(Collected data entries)
-- ==== Sys2Proof/Machine/Bitstream.lean ====
section
/-! DEFINITION. The Bitstream Reader and the byte-stuffing stripper (40_bitstream_reader.md): READ_BITS, DESTUFF, and
the meaning of the stuffed pair STUFF. -/

namespace Sys2Proof.Machine

/-- The byte `SCAN[i]`: the one DESTUFF wrote, or the free value of an index it never wrote (R25, U3, log entry 2). -/
def scanAt (s : State) (i : Nat) : Byte := (memRead s.scan i).getD (Config.unwrittenScan i)

/-- Bit position `p` of `SCAN`: bit `7 - (p mod 8)` of `SCAN[p div 8]` (R7, R43). -/
def scanBit (s : State) (p : Nat) : Bool := (scanAt s (p / 8)).getLsbD (7 - p % 8)

/-- `ACC` after `n` more bits from position `p` on: `ACC <- 2*ACC + bit`, `n` times (R90). -/
def accumulate (s : State) : Nat → Nat → BitVec 16 → BitVec 16
  | 0, _, acc => acc
  | n + 1, p, acc => accumulate s n (p + 1) (2 * acc + (BitVec.ofBool (scanBit s p)).setWidth 16)

/-- READ_BITS (R90): the bound check is made for the whole field, then the field is assembled in `ACC`, most significant
bit first; `BITOFF` and `SCAN` are unchanged. -/
def readBits (count : Nat) : Prog Nat := do
  let s ← get
  if s.bitOff.toNat + count > 8 * s.scanLen.toNat then raise .scanBits s.bitOff.toNat
  else do
    let acc := accumulate s count s.bitOff.toNat 0
    modify (setWork fun w => { w with acc := acc })
    pure acc.toNat

/-- `BITOFF <- BITOFF + n` (R93). -/
def advanceBits (n : Nat) : Prog Unit := modify fun s => setBitOff (s.bitOff.toNat + n) s

/-- `ReadBits(n)`: READ_BITS, then the cursor advance (R93). -/
def takeBits (n : Nat) : Prog Nat := do
  let v ← readBits n
  advanceBits n
  pure v

/-- `SCAN[n] <- b; n <- n + 1; p <- p + step`: a step of the DESTUFF loop (R91). -/
def storeScan (b : Byte) (step : Nat) (s : State) : State :=
  setWork (fun w => { w with regionLen := w.regionLen + 1, regionPos := w.regionPos + step })
    { s with scan := memWrite s.scan s.work.regionLen b }

/-- The effect of the stuffed pair: the data byte `FF` is stored, the `00` is dropped (R70, R91). -/
def stuffBody : Prog Unit := modify (storeScan 0xFF 2)

/-- STUFF, the stuffed pair at the region cursor (R91). -/
def execStuff (s : State) : Host.Outcome State Fault Refusal := outcomeOf stuffBody s

/-- The DESTUFF loop (R91). Its first argument bounds the bytes left before `IN_LEN`: the cursor advances by at least 1
each time round, so at 0 the read at the cursor is out of bounds and raises as `InByte` does. -/
def destuffLoop : Nat → Prog Unit
  | 0 => do
    let s ← get
    raise .scanEnd s.work.regionPos
  | fuel + 1 => do
    let s ← get
    match decodeRegion (inWindow s 2 s.work.regionPos) with
    | .error e => raise .scanEnd (s.work.regionPos + e.offset)
    | .ok (.data b, _) =>
      modify (storeScan b 1)
      destuffLoop fuel
    | .ok (.instr _, _) =>
      stuffBody
      destuffLoop fuel
    | .ok (.stop, _) => pure ()

/-- DESTUFF (R91): `SCAN` and `SCAN_LEN` from the region at `e0`; the result is `E1`, the address of the `FF` byte that
ends the region. `SCAN_LEN` is written only when the end is found. -/
def destuff (e0 : Nat) : Prog Nat := do
  modify (setWork fun w => { w with regionPos := e0, regionLen := 0 })
  let s ← get
  destuffLoop (s.inLen.toNat - e0)
  modify fun s => { s with scanLen := BitVec.ofNat 32 s.work.regionLen }
  let s ← get
  pure s.work.regionPos

end Sys2Proof.Machine
end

#### Exercise requirements:
The answer must be the lines from the one containing "from the region" to the final line of the data above, copied exactly, both included, with nothing added.

#### Response box:
/-- DESTUFF (R91): `SCAN` and `SCAN_LEN` from the region at `e0`; the result is `E1`, the address of the `FF` byte that
ends the region. `SCAN_LEN` is written only when the end is found. -/
def destuff (e0 : Nat) : Prog Nat := do
  modify (setWork fun w => { w with regionPos := e0, regionLen := 0 })
  let s ← get
  destuffLoop (s.inLen.toNat - e0)
  modify fun s => { s with scanLen := BitVec.ofNat 32 s.work.regionLen }
  let s ← get
  pure s.work.regionPos

end Sys2Proof.Machine
end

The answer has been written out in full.